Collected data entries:
◇ ◇ ◇
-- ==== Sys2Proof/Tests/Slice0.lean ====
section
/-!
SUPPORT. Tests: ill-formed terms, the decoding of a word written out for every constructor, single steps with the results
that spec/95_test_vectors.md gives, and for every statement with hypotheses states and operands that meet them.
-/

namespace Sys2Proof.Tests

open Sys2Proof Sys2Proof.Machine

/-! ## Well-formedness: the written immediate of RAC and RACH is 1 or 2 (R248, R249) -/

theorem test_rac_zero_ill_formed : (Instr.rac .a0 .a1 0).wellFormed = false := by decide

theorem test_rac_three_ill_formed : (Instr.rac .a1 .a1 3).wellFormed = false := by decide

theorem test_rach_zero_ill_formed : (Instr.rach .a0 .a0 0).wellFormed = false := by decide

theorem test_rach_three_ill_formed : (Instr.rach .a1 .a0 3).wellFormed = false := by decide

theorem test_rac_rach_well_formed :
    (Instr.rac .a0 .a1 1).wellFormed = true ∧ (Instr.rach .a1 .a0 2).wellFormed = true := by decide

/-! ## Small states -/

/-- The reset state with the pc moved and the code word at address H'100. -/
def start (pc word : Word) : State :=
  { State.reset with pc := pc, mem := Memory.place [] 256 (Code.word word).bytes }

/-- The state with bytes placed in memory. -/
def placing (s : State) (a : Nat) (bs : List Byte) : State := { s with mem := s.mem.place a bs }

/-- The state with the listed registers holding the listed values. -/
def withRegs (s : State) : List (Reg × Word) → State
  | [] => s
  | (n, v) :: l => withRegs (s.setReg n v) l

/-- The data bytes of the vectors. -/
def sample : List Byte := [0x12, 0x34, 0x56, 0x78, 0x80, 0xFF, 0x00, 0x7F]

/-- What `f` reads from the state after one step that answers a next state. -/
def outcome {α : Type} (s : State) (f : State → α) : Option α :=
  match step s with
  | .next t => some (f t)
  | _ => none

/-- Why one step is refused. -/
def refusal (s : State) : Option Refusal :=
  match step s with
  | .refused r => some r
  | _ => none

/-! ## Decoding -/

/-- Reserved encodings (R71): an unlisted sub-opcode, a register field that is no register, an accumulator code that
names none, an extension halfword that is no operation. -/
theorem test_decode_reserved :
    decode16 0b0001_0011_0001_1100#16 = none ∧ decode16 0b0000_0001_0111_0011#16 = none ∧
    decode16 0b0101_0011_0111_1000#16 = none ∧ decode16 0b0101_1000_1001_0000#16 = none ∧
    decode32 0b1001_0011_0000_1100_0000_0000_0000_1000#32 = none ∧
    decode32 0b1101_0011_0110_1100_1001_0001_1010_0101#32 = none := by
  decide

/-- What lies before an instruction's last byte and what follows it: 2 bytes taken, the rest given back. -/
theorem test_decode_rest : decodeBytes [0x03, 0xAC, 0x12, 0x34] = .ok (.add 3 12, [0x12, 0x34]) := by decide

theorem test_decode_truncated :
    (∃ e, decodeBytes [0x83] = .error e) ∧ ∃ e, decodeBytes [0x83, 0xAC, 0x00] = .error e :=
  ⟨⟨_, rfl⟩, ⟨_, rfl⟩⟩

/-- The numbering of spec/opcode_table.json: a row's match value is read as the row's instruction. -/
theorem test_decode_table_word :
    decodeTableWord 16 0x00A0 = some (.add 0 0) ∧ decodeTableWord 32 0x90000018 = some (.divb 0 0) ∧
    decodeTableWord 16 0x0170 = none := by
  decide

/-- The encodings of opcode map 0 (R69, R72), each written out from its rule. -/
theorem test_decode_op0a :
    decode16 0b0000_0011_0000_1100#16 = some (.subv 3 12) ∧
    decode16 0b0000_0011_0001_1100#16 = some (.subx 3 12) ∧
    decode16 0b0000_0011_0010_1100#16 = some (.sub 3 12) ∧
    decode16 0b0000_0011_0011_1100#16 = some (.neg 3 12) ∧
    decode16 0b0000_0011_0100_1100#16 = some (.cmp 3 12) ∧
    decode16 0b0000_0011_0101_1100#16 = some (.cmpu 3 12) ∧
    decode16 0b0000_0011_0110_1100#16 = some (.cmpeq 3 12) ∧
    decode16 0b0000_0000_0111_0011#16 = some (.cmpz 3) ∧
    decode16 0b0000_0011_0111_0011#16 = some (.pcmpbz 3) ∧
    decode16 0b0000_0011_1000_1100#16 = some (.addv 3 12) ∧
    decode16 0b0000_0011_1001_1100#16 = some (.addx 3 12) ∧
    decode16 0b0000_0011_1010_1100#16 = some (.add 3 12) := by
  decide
◇ ◇ ◇
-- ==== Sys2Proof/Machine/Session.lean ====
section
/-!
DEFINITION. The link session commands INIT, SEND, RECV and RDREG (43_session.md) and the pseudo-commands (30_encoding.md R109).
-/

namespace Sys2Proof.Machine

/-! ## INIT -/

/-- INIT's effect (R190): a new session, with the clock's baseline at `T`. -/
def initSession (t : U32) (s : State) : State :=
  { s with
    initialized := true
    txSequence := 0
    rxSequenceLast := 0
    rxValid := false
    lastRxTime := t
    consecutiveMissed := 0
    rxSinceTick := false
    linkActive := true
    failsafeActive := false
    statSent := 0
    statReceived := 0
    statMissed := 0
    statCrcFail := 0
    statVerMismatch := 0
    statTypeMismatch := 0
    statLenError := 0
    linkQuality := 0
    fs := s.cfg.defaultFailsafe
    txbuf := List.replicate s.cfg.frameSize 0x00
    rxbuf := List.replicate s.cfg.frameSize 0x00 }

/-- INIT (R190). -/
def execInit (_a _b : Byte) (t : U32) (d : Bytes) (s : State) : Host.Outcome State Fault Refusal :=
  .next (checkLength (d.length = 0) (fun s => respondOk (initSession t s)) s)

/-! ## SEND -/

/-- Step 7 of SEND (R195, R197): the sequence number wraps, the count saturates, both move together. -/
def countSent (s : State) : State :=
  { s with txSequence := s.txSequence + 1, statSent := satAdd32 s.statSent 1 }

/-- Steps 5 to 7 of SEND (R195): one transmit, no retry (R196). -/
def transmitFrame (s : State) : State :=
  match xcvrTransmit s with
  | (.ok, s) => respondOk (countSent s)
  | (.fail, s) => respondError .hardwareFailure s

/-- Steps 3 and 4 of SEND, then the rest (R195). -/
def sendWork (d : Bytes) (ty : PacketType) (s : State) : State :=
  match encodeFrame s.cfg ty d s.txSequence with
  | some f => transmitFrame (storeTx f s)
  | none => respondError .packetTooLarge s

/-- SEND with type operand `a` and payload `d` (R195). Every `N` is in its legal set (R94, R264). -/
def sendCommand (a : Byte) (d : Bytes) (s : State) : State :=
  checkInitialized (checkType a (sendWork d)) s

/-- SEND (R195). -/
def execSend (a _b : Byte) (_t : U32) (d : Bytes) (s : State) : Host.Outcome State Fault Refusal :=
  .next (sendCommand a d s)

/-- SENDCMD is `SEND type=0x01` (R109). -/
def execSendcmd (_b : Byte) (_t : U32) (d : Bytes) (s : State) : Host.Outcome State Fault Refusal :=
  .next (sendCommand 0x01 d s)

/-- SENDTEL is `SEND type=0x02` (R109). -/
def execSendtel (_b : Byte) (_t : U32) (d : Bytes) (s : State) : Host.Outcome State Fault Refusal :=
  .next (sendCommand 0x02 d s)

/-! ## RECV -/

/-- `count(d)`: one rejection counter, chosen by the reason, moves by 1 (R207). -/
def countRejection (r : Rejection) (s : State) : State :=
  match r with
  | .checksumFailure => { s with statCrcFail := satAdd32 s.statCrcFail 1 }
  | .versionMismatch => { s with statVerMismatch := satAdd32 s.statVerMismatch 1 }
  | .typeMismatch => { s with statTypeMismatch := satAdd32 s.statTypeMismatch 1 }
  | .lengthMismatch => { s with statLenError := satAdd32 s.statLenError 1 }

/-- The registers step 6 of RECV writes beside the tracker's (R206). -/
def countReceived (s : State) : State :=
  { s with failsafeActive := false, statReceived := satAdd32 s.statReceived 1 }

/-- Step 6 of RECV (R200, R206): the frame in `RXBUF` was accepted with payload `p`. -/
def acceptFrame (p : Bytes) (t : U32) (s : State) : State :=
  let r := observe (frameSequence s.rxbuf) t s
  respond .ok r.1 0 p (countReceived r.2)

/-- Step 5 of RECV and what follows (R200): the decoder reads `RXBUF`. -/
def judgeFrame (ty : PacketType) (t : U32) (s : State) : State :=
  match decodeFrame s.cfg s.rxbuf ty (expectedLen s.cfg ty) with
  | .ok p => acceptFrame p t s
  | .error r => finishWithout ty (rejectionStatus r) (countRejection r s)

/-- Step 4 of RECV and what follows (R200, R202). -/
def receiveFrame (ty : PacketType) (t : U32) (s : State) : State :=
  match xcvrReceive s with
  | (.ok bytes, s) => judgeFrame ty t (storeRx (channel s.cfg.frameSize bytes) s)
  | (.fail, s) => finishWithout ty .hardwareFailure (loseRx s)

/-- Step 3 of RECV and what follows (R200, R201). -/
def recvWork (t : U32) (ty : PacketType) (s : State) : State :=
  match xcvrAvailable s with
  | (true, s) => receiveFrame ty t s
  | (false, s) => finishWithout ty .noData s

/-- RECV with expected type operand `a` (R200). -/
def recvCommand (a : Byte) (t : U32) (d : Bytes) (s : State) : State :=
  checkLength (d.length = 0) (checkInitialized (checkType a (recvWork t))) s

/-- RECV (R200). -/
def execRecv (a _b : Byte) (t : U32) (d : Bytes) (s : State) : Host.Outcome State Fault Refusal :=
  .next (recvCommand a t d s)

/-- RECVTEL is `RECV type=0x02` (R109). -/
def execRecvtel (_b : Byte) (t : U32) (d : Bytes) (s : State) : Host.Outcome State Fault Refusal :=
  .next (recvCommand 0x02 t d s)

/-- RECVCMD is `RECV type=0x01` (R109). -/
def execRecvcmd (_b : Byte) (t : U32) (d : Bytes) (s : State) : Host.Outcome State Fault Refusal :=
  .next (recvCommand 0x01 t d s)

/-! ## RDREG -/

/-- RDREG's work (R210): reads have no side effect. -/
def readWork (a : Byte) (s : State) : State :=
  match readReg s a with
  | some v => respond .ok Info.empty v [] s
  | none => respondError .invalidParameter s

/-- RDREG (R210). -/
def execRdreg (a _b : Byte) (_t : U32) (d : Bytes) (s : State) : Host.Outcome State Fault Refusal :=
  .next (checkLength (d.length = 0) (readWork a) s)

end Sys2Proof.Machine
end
◇ ◇ ◇
• _WHAT THIS TASK INVOLVES_: Say how many lines in the records hold the string "statLenError", and say nothing else.

• _PROBLEM SOLUTION_: 2